What I wouldn’t do is put a post along the lines of your OP because it’s not going to go down well, quite the opposite. But pointing how ridiculous he is every time will. The ‘you should get out more’ is a great answer.

NomDeDieu · 05/02/2020 20:23

Btw the ‘hilarious jape’ answer from some women is a protective mechanism. That’s what we have been taught to do when facing such a situation because you don’t want to antagonise the poor little man (or else face his wrath).
It can be hard to shake both because we aren’t always aware if it and because it feels so wrong to do so (and then you need to be ready to face the backlash too - sometimes it’s easier just to go with the flow)

aroundtheworldyet · 05/02/2020 20:28

I wasn’t trying to be cutting. I was trying to be very boring and monotonous. I think that’s the best way to deal with it

ALHanes2 · 05/02/2020 20:33

I don’t think it’s a female thing. I recently witnessed a tirade of mocking messages targeting a male poster in a local group who was concerned about the increasing presence of badgers in his back passage (behind his house).

TabbyStar · 05/02/2020 20:36

Yep. I challenged two blokes on a work-related FB page the other day; a woman asked a perfectly reasonable question, and two blokes basically sneered at her competence and suggested she shouldn't be doing the work. I did consider asking whether they'd give the same response to a man but decided I didn't want to attract a load of abuse myself so just stuck to pointing out they were rude and mean-spirited. Quite a few people, men and women, liked my post and another woman made a similar comment to mine.

ElderAve · 05/02/2020 20:39

I don't know, those local FB pages are pretty unpleasant places all round. I don't think it matters if the asker is male or female. Maybe it's sexist that you only notice when it happens to women Wink

thecatinthetwat · 05/02/2020 20:43

It is and I’ve noticed that kind of thing too. Best thing to do is write a mocking reply back I think. Even better, do that when you notice another woman has been the target. Must let them know we’re not easy targets after all.

MintyMabel · 05/02/2020 20:56

It’s fairly evenly balanced on our local page. People take the piss out of people.

JassyRadlett · 05/02/2020 20:59

I think a lot of women do it to. I probably do if I feel like it’s an idiotic question.

Why?

Skysblue · 05/02/2020 21:03

Our local town fb mums group excludes men (despite getting several requeats a day, often from eastern europe 🤷‍♀️) and it is a wonderful supportive space. I would feel very uncomfy asking anything there if it had men in it.

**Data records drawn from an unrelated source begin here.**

-- ==== Sys2Proof/Machine/MapOnly.lean ====
section
/-! DEFINITION. The instructions that the spec names and gives no effect: each is refused, as its rule says, but for the reserved
24-bit word of STCTX's row (spec/49_capability_system_modifiers.md R860; spec/47_load_store.md R655; NOTES.md lists each with the rule that refuses it). -/

namespace Sys2Proof.Machine

/-- ABS___R1__map (R861). -/
def execAbsR1 (_s : State) : Host.Outcome State Fault Refusal := .refused .mapOnly

/-- NOT (R861). -/
def execNot (_s : State) : Host.Outcome State Fault Refusal := .refused .mapOnly

/-- NNA_TRIG (R861). -/
def execNnatrig (_s : State) : Host.Outcome State Fault Refusal := .refused .mapOnly

/-- NNA_STAT (R861). -/
def execNnastat (_s : State) : Host.Outcome State Fault Refusal := .refused .mapOnly

/-- NNA_MFACT (R861). -/
def execNnamfact (_s : State) : Host.Outcome State Fault Refusal := .refused .mapOnly

/-- MKBOOL (R861). -/
def execMkbool (_s : State) : Host.Outcome State Fault Refusal := .refused .mapOnly

/-- REX (R861). -/
def execRex (_s : State) : Host.Outcome State Fault Refusal := .refused .mapOnly

/-- SM3P0 (R861). -/
def execSm3p0 (_s : State) : Host.Outcome State Fault Refusal := .refused .mapOnly

/-- SM3P1 (R861). -/
def execSm3p1 (_s : State) : Host.Outcome State Fault Refusal := .refused .mapOnly

/-- AES64DS (R861). -/
def execAes64ds (_s : State) : Host.Outcome State Fault Refusal := .refused .mapOnly

/-- AES64DSM (R861). -/
def execAes64dsm (_s : State) : Host.Outcome State Fault Refusal := .refused .mapOnly

/-- AES64ES (R861). -/
def execAes64es (_s : State) : Host.Outcome State Fault Refusal := .refused .mapOnly

/-- AES64ESM (R861). -/
def execAes64esm (_s : State) : Host.Outcome State Fault Refusal := .refused .mapOnly

/-- AES64IM (R861). -/
def execAes64im (_s : State) : Host.Outcome State Fault Refusal := .refused .mapOnly

/-- SHA256SIG0 (R861). -/
def execSha256sig0 (_s : State) : Host.Outcome State Fault Refusal := .refused .mapOnly

/-- SHA256SIG1 (R861). -/
def execSha256sig1 (_s : State) : Host.Outcome State Fault Refusal := .refused .mapOnly

/-- SHA256SUM0 (R861). -/
def execSha256sum0 (_s : State) : Host.Outcome State Fault Refusal := .refused .mapOnly

/-- SHA256SUM1 (R861). -/
def execSha256sum1 (_s : State) : Host.Outcome State Fault Refusal := .refused .mapOnly

/-- SHA512SIG0 (R861). -/
def execSha512sig0 (_s : State) : Host.Outcome State Fault Refusal := .refused .mapOnly

/-- SHA512SIG1 (R861). -/
def execSha512sig1 (_s : State) : Host.Outcome State Fault Refusal := .refused .mapOnly

/-- SHA512SUM0 (R861). -/
def execSha512sum0 (_s : State) : Host.Outcome State Fault Refusal := .refused .mapOnly

/-- SHA512SUM1 (R861). -/
def execSha512sum1 (_s : State) : Host.Outcome State Fault Refusal := .refused .mapOnly

/-- NAND (R862). -/
def execNand (_s : State) : Host.Outcome State Fault Refusal := .refused .mapOnly

/-- NOR (R862). -/
def execNor (_s : State) : Host.Outcome State Fault Refusal := .refused .mapOnly

/-- ENOR (R862). -/
def execEnor (_s : State) : Host.Outcome State Fault Refusal := .refused .mapOnly

/-- CMOVNZ (R862). -/
def execCmovnz (_s : State) : Host.Outcome State Fault Refusal := .refused .mapOnly

/-- DIVSU (R370). -/
def execDivsu (_s : State) : Host.Outcome State Fault Refusal := .refused .mapOnly

/-- MULW (R370). -/
def execMulw (_s : State) : Host.Outcome State Fault Refusal := .refused .mapOnly

/-- MULUW (R370). -/
def execMuluw (_s : State) : Host.Outcome State Fault Refusal := .refused .mapOnly

/-- MULSUW (R370). -/
def execMulsuw (_s : State) : Host.Outcome State Fault Refusal := .refused .mapOnly

/-- MODSU (R370). -/
def execModsu (_s : State) : Host.Outcome State Fault Refusal := .refused .mapOnly

/-- DIVMOD (R370). -/
def execDivmod (_s : State) : Host.Outcome State Fault Refusal := .refused .mapOnly

/-- DIVMODU (R370). -/
def execDivmodu (_s : State) : Host.Outcome State Fault Refusal := .refused .mapOnly

/-- DIF (R862). -/
def execDif (_s : State) : Host.Outcome State Fault Refusal := .refused .mapOnly

/-- NNA_MTWT (R862). -/
def execNnamtwt (_s : State) : Host.Outcome State Fault Refusal := .refused .mapOnly

/-- NNA_MTIN (R862). -/
def execNnamtin (_s : State) : Host.Outcome State Fault Refusal := .refused .mapOnly

/-- NNA_MTBIAS (R862). -/
def execNnamtbias (_s : State) : Host.Outcome State Fault Refusal := .refused .mapOnly

/-- NNA_MTFB (R862). -/
def execNnamtfb (_s : State) : Host.Outcome State Fault Refusal := .refused .mapOnly

/-- NNA_MTMC (R862). -/
def execNnamtmc (_s : State) : Host.Outcome State Fault Refusal := .refused .mapOnly

/-- NNA_MTBC (R862). -/
def execNnamtbc (_s : State) : Host.Outcome State Fault Refusal := .refused .mapOnly

/-- V2BITS (R862). -/
def execV2bits (_s : State) : Host.Outcome State Fault Refusal := .refused .mapOnly

/-- BITS2V (R862). -/
def execBits2v (_s : State) : Host.Outcome State Fault Refusal := .refused .mapOnly

/-- VEX (R862). -/
def execVex (_s : State) : Host.Outcome State Fault Refusal := .refused .mapOnly

/-- VEINS (R862). -/
def execVeins (_s : State) : Host.Outcome State Fault Refusal := .refused .mapOnly

/-- VGNDX (R862). -/
def execVgndx (_s : State) : Host.Outcome State Fault Refusal := .refused .mapOnly

/-- VSHLV (R862). -/
def execVshlv (_s : State) : Host.Outcome State Fault Refusal := .refused .mapOnly

/-- VSHRV (R862). -/
def execVshrv (_s : State) : Host.Outcome State Fault Refusal := .refused .mapOnly

/-- VSETMASK (R862). -/
def execVsetmask (_s : State) : Host.Outcome State Fault Refusal := .refused .mapOnly

/-- VSHLVI (R862). -/
def execVshlvi (_s : State) : Host.Outcome State Fault Refusal := .refused .mapOnly

/-- VSHRVI (R862). -/
def execVshrvi (_s : State) : Host.Outcome State Fault Refusal := .refused .mapOnly

/-- AES64K1I (R862). -/
def execAes64k1i (_s : State) : Host.Outcome State Fault Refusal := .refused .mapOnly

/-- AES64KS2 (R862). -/
def execAes64ks2 (_s : State) : Host.Outcome State Fault Refusal := .refused .mapOnly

Because there’s always a few of the type you describe.

aroundtheworldyet · 05/02/2020 21:13

@JassyRadlett
Actually I’m not on FB. So I probably don’t really do it the same way.
I think I meant more replying to someone and being a bit Hmm
Which is probably not the same. I actually find FB really crazy! So I left it and now I don’t have to hear random rantings. Well aside from on here.

Barbie222 · 05/02/2020 21:19

I wonder if your post appeared below something more serious, thereby making your point look a bit "first world problem"? That's all I can think of. Although I have seen both sexes posting sarky stuff like this, it's more often men.